Volume 7, Number 9 - Fall 1981

Experiences of a County Preacher
by Rev. Allen Ledbetter
Ava, Missouri

I was born at Lutie, now Theodosia, Ozark County, Missouri, seventy-five years ago, the son of James Henry Ledbetter and Caledonia Jones Ledbetter who was the daughter of B.B. Jones and Delia Duggins Jones. I had four brothers, C.R. (Raymond), E.G. (Emory), D.R. (Rayford) and H.H. (Hobart), all raised in Ozark County and all gone except my youngest brother, Hobart and myself. I grew up on a farm adjoining the farm owned by Claude Brown, the father of Omer E. Brown. Omer was a lifelong friend of mine. I went to school to him at Stony Point School when I was a small child, he being twelve years older than I. He was a successful lawyer and business man and I was asked to preach his funeral at Ozark in 1971. His wife, Lucille, has been a friend of my wife and me for many years. I was pleased when he wrote about me and had pictures of my wife and me and my brothers and our mother in his book ‘‘Son of Pioneers.

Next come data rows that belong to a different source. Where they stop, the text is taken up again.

-- ==== Sys2Proof/Machine/Operands.lean ====
section
/-! DEFINITION. Operand fields: what each field of an instruction accepts (spec/04 R38 to R41, R46, R48 and the entry of each
instruction), the checks 5 to 8 of R52, reading an operand and writing a destination (R7, R41, R42, R44, R54). -/
namespace Sys2Proof.Machine

/-! ## Checks 5 to 8 of R52 -/

/-- A uniform special (R39). -/
def uniSpecial : Special → Bool
  | .grp | .cid | .step | .blk => true
  | _ => false

/-- Whether an operand value is one that a field accepts (R38, R40). -/
def opndOk (la : Launch) (f : FR) (o : Opnd) : Bool :=
  match f, o with
  | _, .reserved _ => false
  | .unused, o => o == .zero
  | .number b, .v n => decide (n.val < b)
  | .number _, _ => false
  | .opnd k n al, .v r => k.v && r.val % al == 0 && decide (r.val + n ≤ la.regs)
  | .opnd k n _, .nb d e =>
    k.nb && axisDeclared la d && (if 1 < n then e.val % 2 == 0 && decide (e.val + 1 < la.ecount) else decide (e.val < la.ecount))
  | .opnd k _ _, .latch _ => k.latch
  | .opnd k n _, .mq _ => k.mq && decide (n ≤ 1)
  | .opnd k _ al, .s r => k.s && r.val % al == 0
  | .opnd k _ _, .zero => k.zero
  | .opnd k _ _, .special q => k.special || (k.uspecial && uniSpecial q)
  | .opnd k _ _, .imm => k.imm

/-- A uniform operand (R76). -/
def uniform : Opnd → Bool
  | .s _ | .zero | .imm => true
  | .special k => uniSpecial k
  | _ => false

/-- The source operands of an instruction, with their fields. -/
def sourcesOf (r : Rules) (c : Enc) : List (FR × Opnd) :=
  (if r.xsrc then [(r.x, c.x)] else []) ++ [(r.y, c.y), (r.z, c.z)] ++ (if isOpnd r.w then [(r.w, wOpnd c)] else [])

/-- Whether an operand is a message port. -/
def isPort : Opnd → Bool
  | .mq _ => true
  | _ => false

/-- The receive port that a source names, if one does (R38, R271). -/
def portOf (r : Rules) (c : Enc) : Option Nat :=
  ((sourcesOf r c).filterMap fun p => match p.1, p.2 with | .opnd _ _ _, .mq n => some n.val | _, _ => none).head?

/-- A send-port destination (R38): MOV's X (R270). -/
def sends (i : Instr) (c : Enc) : Bool :=
  match i with
  | .mov _ _ => isPort c.x
  | _ => false

/-- Whether an instruction ends a region (R124). -/
def endsRegion (i : Instr) (c : Enc) : Bool :=
  (rulesOf i).ends || sends i c || (portOf (rulesOf i) c).isSome

/-- Check 6 of R52 for one set of operand fields (R38, R40, R77). -/
def fieldsOk (la : Launch) (i : Instr) (c : Enc) : Bool :=
  let r := rulesOf i
  let src := sourcesOf r c
  opndOk la r.x c.x && opndOk la r.y c.y && opndOk la r.z c.z && (r.w == .unused || opndOk la r.w (wOpnd c)) &&
  decide ((src.filter fun p => isOpnd p.1 && isPort p.2).length ≤ 1) &&
  !(c.y == .imm && c.z == .imm) &&
  (!r.scalar || (match c.x with | .s _ => src.all fun p => !isOpnd p.1 || uniform p.2 | _ => true))

/-- Check 7 of R52 for a chain that holds `len` results (R44). -/
def latchesOk (r : Rules) (c : Enc) (len : Nat) : Bool :=
  (sourcesOf r c).all fun p => match p.1, p.2 with | .opnd _ _ _, .latch n => decide (n.val < len) | _, _ => true

/-- The number of results a chain holds after an issue (R44, R45). -/
def chainNext (c : Enc) (ends : Bool) (len : Nat) : Nat := if c.chn && decide (len < 7) && !ends then len + 1 else 0

/-- Whether CHN on an instruction raises ILLEGAL_INSTRUCTION (R46). -/
def chnIllegal (i : Instr) (c : Enc) : Bool :=
  c.chn && ((rulesOf i).chnBad || (portOf (rulesOf i) c).isSome)

/-! ## REP (R47, R48) -/

/-- A field whose step is nonzero names a v register (R48). -/
def stepFits (f : FR) (o : Opnd) (d : BitVec 4) : Bool :=
  d == 0 || (isOpnd f && (match o with | .v _ => true | _ => false))

/-- The pairing rules of R48 (check 5 of R52). -/
def repPairOk (i : Instr) (c : Enc) (rc : RepCtx) : Bool :=
  let r := rulesOf i
  !r.repBad && stepFits r.x c.x rc.xs && stepFits r.y c.y rc.ys && stepFits r.z c.z rc.zs &&
  (rc.ws == 0 || (isOpnd r.w && stepFits r.w (wOpnd c) rc.ws))

/-- The lengths of the chain at the iterations of a pair (R44, R45). -/
def chainLens (c : Enc) (ends : Bool) : Nat → Nat → List Nat
  | 0, len => [len]
  | n + 1, len => len :: chainLens c ends n (chainNext c ends len)

/-- Checks 6 and 7 of R52 over every iteration of a pair (R48). -/
def repFieldsCheck (la : Launch) (i : Instr) (c : Enc) (rc : RepCtx) (len : Nat) : Option TrapKind :=
  let r := rulesOf i
  let cs := (List.range (rc.last + 1)).map fun k => stepEnc r rc k c
  if !(cs.all fun o => match o with | some c' => fieldsOk la i c' | none => false) then some .illegalOperand
  else if !((cs.zip (chainLens c (endsRegion i c) rc.last len)).all fun p =>
    match p.1 with | some c' => latchesOk r c' p.2 | none => false) then some .illegalOperand
  else none

/-! ## Reading and writing -/

/-- The row of a vector register (R74). -/
def vreg (g : Group) (n : Nat) : Row := mapGet (Vector.ofFn fun _ => 0) g.vregs n
/-- One lane of a vector register. -/
def vlane (g : Group) (n lane : Nat) : Word := (vreg g n)[lane]?.getD 0
/-- A scalar register (R76). -/
def sreg (g : Group) (n : Nat) : Word := mapGet 0 g.sregs n
/-- The pair from an even register: the even one in bits 31 to 0 (R40). -/
def pairOf (lo hi : Word) : DWord := (hi ++ lo : BitVec 64)
/-- A scalar pair. -/
def spair (g : Group) (n : Nat) : DWord := pairOf (sreg g n) (sreg g (n + 1))

/-- A row of one value per lane. -/
def rowOf (f : Nat → DWord) : Row64 := Vector.ofFn fun l => f l.val
/-- One lane of a row. -/
def lane64 (r : Row64) (l : Nat) : DWord := r[l]?.getD 0

/-- A special for a lane (R39). -/
def specialVal (x : Ctx) (k : Special) (lane : Nat) : Nat :=
  let la := x.node.la
  let cell := cellOf la (tileOf la x.g) lane
  match k with
  | .lane => lane
  | .grp => x.g.grp
  | .cid => x.core
  | .cellx => if 1 ≤ la.dims then cell.1 else 0
  | .celly => if 2 ≤ la.dims then cell.2.1 else 0
  | .cellz => if 3 ≤ la.dims then cell.2.2 else 0
  | .step => if la.dims = 0 then 0 else x.g.step.toNat
  | .blk => x.g.blk

/-- `imm` under a type (R41). -/
def immVal (signed wide : Bool) (imm : Word) : DWord := if wide && signed then imm.signExtend 64 else imm.setWidth 64

/-- How a source reads. -/
inductive Rd where
  | ok (r : Row64)
  | wait
  | blocked (q : Nat)
  | poison (pa : Nat)
  | stop (w : NbStop)

/-- Whether an operand is served by the load-value queue of a shadow (R128, R179). -/
def fromQueue : Opnd → Bool
  | .nb _ _ | .mq _ => true
  | _ => false

/-- The first wait or fault among the neighbour reads of the lanes of `act`: of export `k`, and of `k + 1` under a 64-bit type (R40). -/
def nbHeld (s : State) (x : Ctx) (wide : Bool) (d : Dir) (k : Nat) : Option Rd :=
  ((lanesOf x.act).flatMap fun l => (if wide then [k, k + 1] else [k]).filterMap fun j =>
    match nbLane s x.node x.g x.core d j l with
    | .val _ => none
    | .wait => some Rd.wait
    | .poison pa => some (Rd.poison pa)
    | .stop w => some (Rd.stop w)).head?

/-- The value of one lane's neighbour read once none waits. -/
def nbWord (s : State) (x : Ctx) (d : Dir) (k lane : Nat) : Word :=
  match nbLane s x.node x.g x.core d k lane with
  | .val w => w
  | _ => 0

/-- The oldest deliverable packet of a receive queue (R271): the first whose sending port has no earlier sequence number in
the queue or on its way. -/
def deliverable (s : State) (core q : Nat) : Option Msg :=
  (mapGet {} (getCore s core).mq q).msgs.find? fun m =>
    !((mapGet {} (getCore s core).mq q).msgs.any fun o =>
        o.src == m.src && o.slot == m.slot && o.port == m.port && (m.seq + 256 - o.seq) % 256 != 0 && decide ((m.seq + 256 - o.seq) % 256 < 128)) &&
    !(s.packets.any fun o => o.cls == .message && o.dst == core && o.dq == q && o.src == m.src && o.slot == m.slot && o.port == m.port &&
        decide ((m.seq + 256 - o.seq) % 256 < 128))

/-- Word `j` of a message in the lane of that number (R271). -/
def msgWord (m : Msg) (lane : Nat) : Word := m.words[lane]?.getD 0

/-- The value a source operand supplies to every lane (R38 to R41, R44, R78), or what it waits for. `wide` is the width of
the field, `signed` the signedness of an immediate. A 64-bit read of a latch that holds a 32-bit result reads it zero-extended: the model's
choice, R44 gives only the 32-bit read of a 64-bit result (log 60). -/
def readOpnd (s : State) (x : Ctx) (signed wide : Bool) (imm : Word) (o : Opnd) : Rd :=
  match o with
  | .v n => .ok (rowOf fun l => if wide then pairOf (vlane x.g n.val l) (vlane x.g (n.val + 1) l) else (vlane x.g n.val l).setWidth 64)
  | .nb d k =>
    match nbHeld s x wide d k.val with
    | some r => r
    | none => .ok (rowOf fun l => if !x.act.getLsbD l then 0 else
        if wide then pairOf (nbWord s x d k.val l) (nbWord s x d (k.val + 1) l) else (nbWord s x d k.val l).setWidth 64)
  | .latch n =>
    match x.e.chain[n.val]? with
    | some (none, r) => .ok (if wide then r else rowOf fun l => ((lane64 r l).setWidth 32).setWidth 64)
    | some (some _, _) => .wait
    | none => .ok zeroRow
  | .mq n =>
    match deliverable s x.core n.val with
    | some m => .ok (rowOf fun l => if x.act.getLsbD l then (msgWord m l).setWidth 64 else 0)
    | none => if x.act = 0 then .ok zeroRow else .blocked n.val
  | .s n => .ok (rowOf fun _ => if wide then spair x.g n.val else (sreg x.g n.val).setWidth 64)
  | .special k => .ok (rowOf fun l => BitVec.ofNat 64 (specialVal x k l))
  | .imm => .ok (rowOf fun _ => immVal signed wide imm)
  | .zero | .reserved _ => .ok zeroRow

/-- A vector register written in the lanes of a mask (R42). -/
def vwrite (g : Group) (n : Nat) (m : Lanes) (f : Nat → Word) : Group :=
  let row : Row := Vector.ofFn fun l => if m.getLsbD l.val then f l.val else vlane g n l.val
  { g with vregs := mapSet (Vector.ofFn fun _ => 0) g.vregs n row }
/-- A scalar register written. -/
def swrite (g : Group) (n : Nat) (v : Word) : Group := { g with sregs := mapSet 0 g.sregs n v }

/-- The low and the high word of a pair. -/
def loWord (v : DWord) : Word := v.setWidth 32
/-- The high word of a pair. -/
def hiWord (v : DWord) : Word := v.extractLsb' 32 32

/-- A destination written in a group (R42, R54, R77): every lane of the mask of a v register, or the s register once from the
lowest lane when the mask is not empty. -/
def dstGroup (g : Group) (o : Opnd) (wide : Bool) (m : Lanes) (r : Row64) : Group :=
  match o with
  | .v n =>
    let g1 := vwrite g n.val m fun l => loWord (lane64 r l)
    if wide then vwrite g1 (n.val + 1) m fun l => hiWord (lane64 r l) else g1
  | .s n =>
    if m = 0 then g else
    let v := lane64 r (lowLane m)
    let g1 := swrite g n.val (loWord v)
    if wide then swrite g1 (n.val + 1) (hiWord v) else g1
  | _ => g

/-- What the latch takes of a load whose destination is an s register: the one value in every lane (R44, R157, R165). -/
def latchRow (o : Opnd) (m : Lanes) (r : Row64) : Row64 :=
  match o with
  | .s _ => rowOf fun _ => lane64 r (lowLane m)
  | _ => r

/-- A destination of the issue written, unless NW suppresses it (R7). -/
def writeDst (x : Ctx) (o : Opnd) (wide nw : Bool) (r : Row64) (s : State) : State :=
  if nw then s else modGroup s x.core x.slot fun g => dstGroup g o wide x.act r

/-- Whether a field is wide: more than one register. -/
def wideOf : FR → Bool
  | .opnd _ n _ => decide (1 < n)
  | _ => false

end Sys2Proof.Machine
end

I was married to Bertha Alma Hampton, the daughter of W.H. and Ella Myers Hampton in her parents’ home by Rev. B.N. Reich, November 22, 1922. We have three children, Delpha Hogan, Principal of York Elementary School in Springfield, Carl Ledbetter. Superintendent of Buildings and Transportation of Neosho High School and W.D. (Dee), former Superintendent of Sarcoxie High School, who retired from teaching after thirty years and is now a car dealer at Sarcoxie. We have nine grandchildren and two great-grandchildren. We were very young when we married and we had a hard time making a living. We bought a farm on Highway 160 west of Lutie and lived on that farm twenty-seven years; raised some crops, cattle and hogs. Times were very hard and money scarce. We farmed, raised some crops, cattle and hogs. During the Depression I sold cows for as little as $10.00 a head and hogs for $2.00 each. We finally got the farm paid for and were able to send the children to college. When they married we sold the farm to Jake Nave and two of his sons who still own it.

In 1934 I was called to preach the Gospel and since I was ordained in 1935 I have been a full time pastor of twenty-seven different General Baptist churches. I served one church seventeen years and have pastored my home church, Salem, near Ocie, Missouri, fourteen years and three different times. I have held nearly 400 revivals, about 40 in other states. I have preached more than 100 funerals of preachers and deacons and I have lost count of other funerals and weddings. At one time I baptized 57 people in one day. I am now pastoring the True Hope Church at Lutie and the Brown Branch Church of the White River Association of General Baptist Church. A few years ago I was called to the General Baptist Church at West Plains, where for the first time in our lives we lived in a rented house. We built a new church building there and helped get their congregation in good shape before moving back to Ava, where we now have a home on Rainbow Ridge.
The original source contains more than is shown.